- WHAT IS EXPECTED:
Your answer must be the full set of records, repeated exactly.
***** LISTED ENTRIES *****
-- ==== Sys2Proof/Word.lean ====
section
/-! DEFINITION. The word types of the block and the two fixed-size tuples its banks are made of.
Spec: 00_scope.md R8 and R11 (value kinds and widths), 10_state.md R59 (two oscillators, six LFOs). -/

namespace Sys2Proof

/-- A binary32 value carried as its 32-bit pattern: sign in bit 31, exponent in 30:23, fraction in 22:0 (R11). -/
abbrev F32 := BitVec 32

/-- An unsigned 32-bit integer; a register or response word as a bare pattern (R11). -/
abbrev U32 := BitVec 32

/-- One 64-bit command word (R200). -/
abbrev Cmd := BitVec 64

/-- A voice slot, 0..5 (R7 `NUM_VOICES`). -/
abbrev Slot := Fin 6

/-- An oscillator index, 0 or 1 (R7 `NUM_OSC`). -/
abbrev OscIx := Fin 2

/-- An LFO destination index, 0..5 in the order of R56: Tune, Morph, Squish, Distort, Volume, Decat. -/
abbrev DestIx := Fin 6

/-- A cursor of the output ring buffer, 0..44099 (R160). -/
abbrev Cursor := Fin 44100

/-- The two-entry bank whose entry `i` is `f i`. -/
def vec2 {α : Type} (f : OscIx → α) : Vector α 2 := #v[f 0, f 1]

/-- The six-entry bank whose entry `i` is `f i`. -/
def vec6 {α : Type} (f : Fin 6 → α) : Vector α 6 := #v[f 0, f 1, f 2, f 3, f 4, f 5]

@[simp] theorem vec2_get {α : Type} (f : OscIx → α) (i : OscIx) : (vec2 f)[i] = f i := by
  fin_cases i <;> rfl

@[simp] theorem vec6_get {α : Type} (f : Fin 6 → α) (i : Fin 6) : (vec6 f)[i] = f i := by
  fin_cases i <;> rfl

end Sys2Proof
end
*****
- TASK ANSWER:
-- ==== Sys2Proof/Word.lean ====
section
/-! DEFINITION. The word types of the block and the two fixed-size tuples its banks are made of.
Spec: 00_scope.md R8 and R11 (value kinds and widths), 10_state.md R59 (two oscillators, six LFOs). -/

namespace Sys2Proof

/-- A binary32 value carried as its 32-bit pattern: sign in bit 31, exponent in 30:23, fraction in 22:0 (R11). -/
abbrev F32 := BitVec 32

/-- An unsigned 32-bit integer; a register or response word as a bare pattern (R11). -/
abbrev U32 := BitVec 32

/-- One 64-bit command word (R200). -/
abbrev Cmd := BitVec 64

/-- A voice slot, 0..5 (R7 `NUM_VOICES`). -/
abbrev Slot := Fin 6

/-- An oscillator index, 0 or 1 (R7 `NUM_OSC`). -/
abbrev OscIx := Fin 2

/-- An LFO destination index, 0..5 in the order of R56: Tune, Morph, Squish, Distort, Volume, Decat. -/
abbrev DestIx := Fin 6

/-- A cursor of the output ring buffer, 0..44099 (R160). -/
abbrev Cursor := Fin 44100

/-- The two-entry bank whose entry `i` is `f i`. -/
def vec2 {α : Type} (f : OscIx → α) : Vector α 2 := #v[f 0, f 1]

/-- The six-entry bank whose entry `i` is `f i`. -/
def vec6 {α : Type} (f : Fin 6 → α) : Vector α 6 := #v[f 0, f 1, f 2, f 3, f 4, f 5]

@[simp] theorem vec2_get {α : Type} (f : OscIx → α) (i : OscIx) : (vec2 f)[i] = f i := by
  fin_cases i <;> rfl

@[simp] theorem vec6_get {α : Type} (f : Fin 6 → α) (i : Fin 6) : (vec6 f)[i] = f i := by
  fin_cases i <;> rfl

end Sys2Proof
end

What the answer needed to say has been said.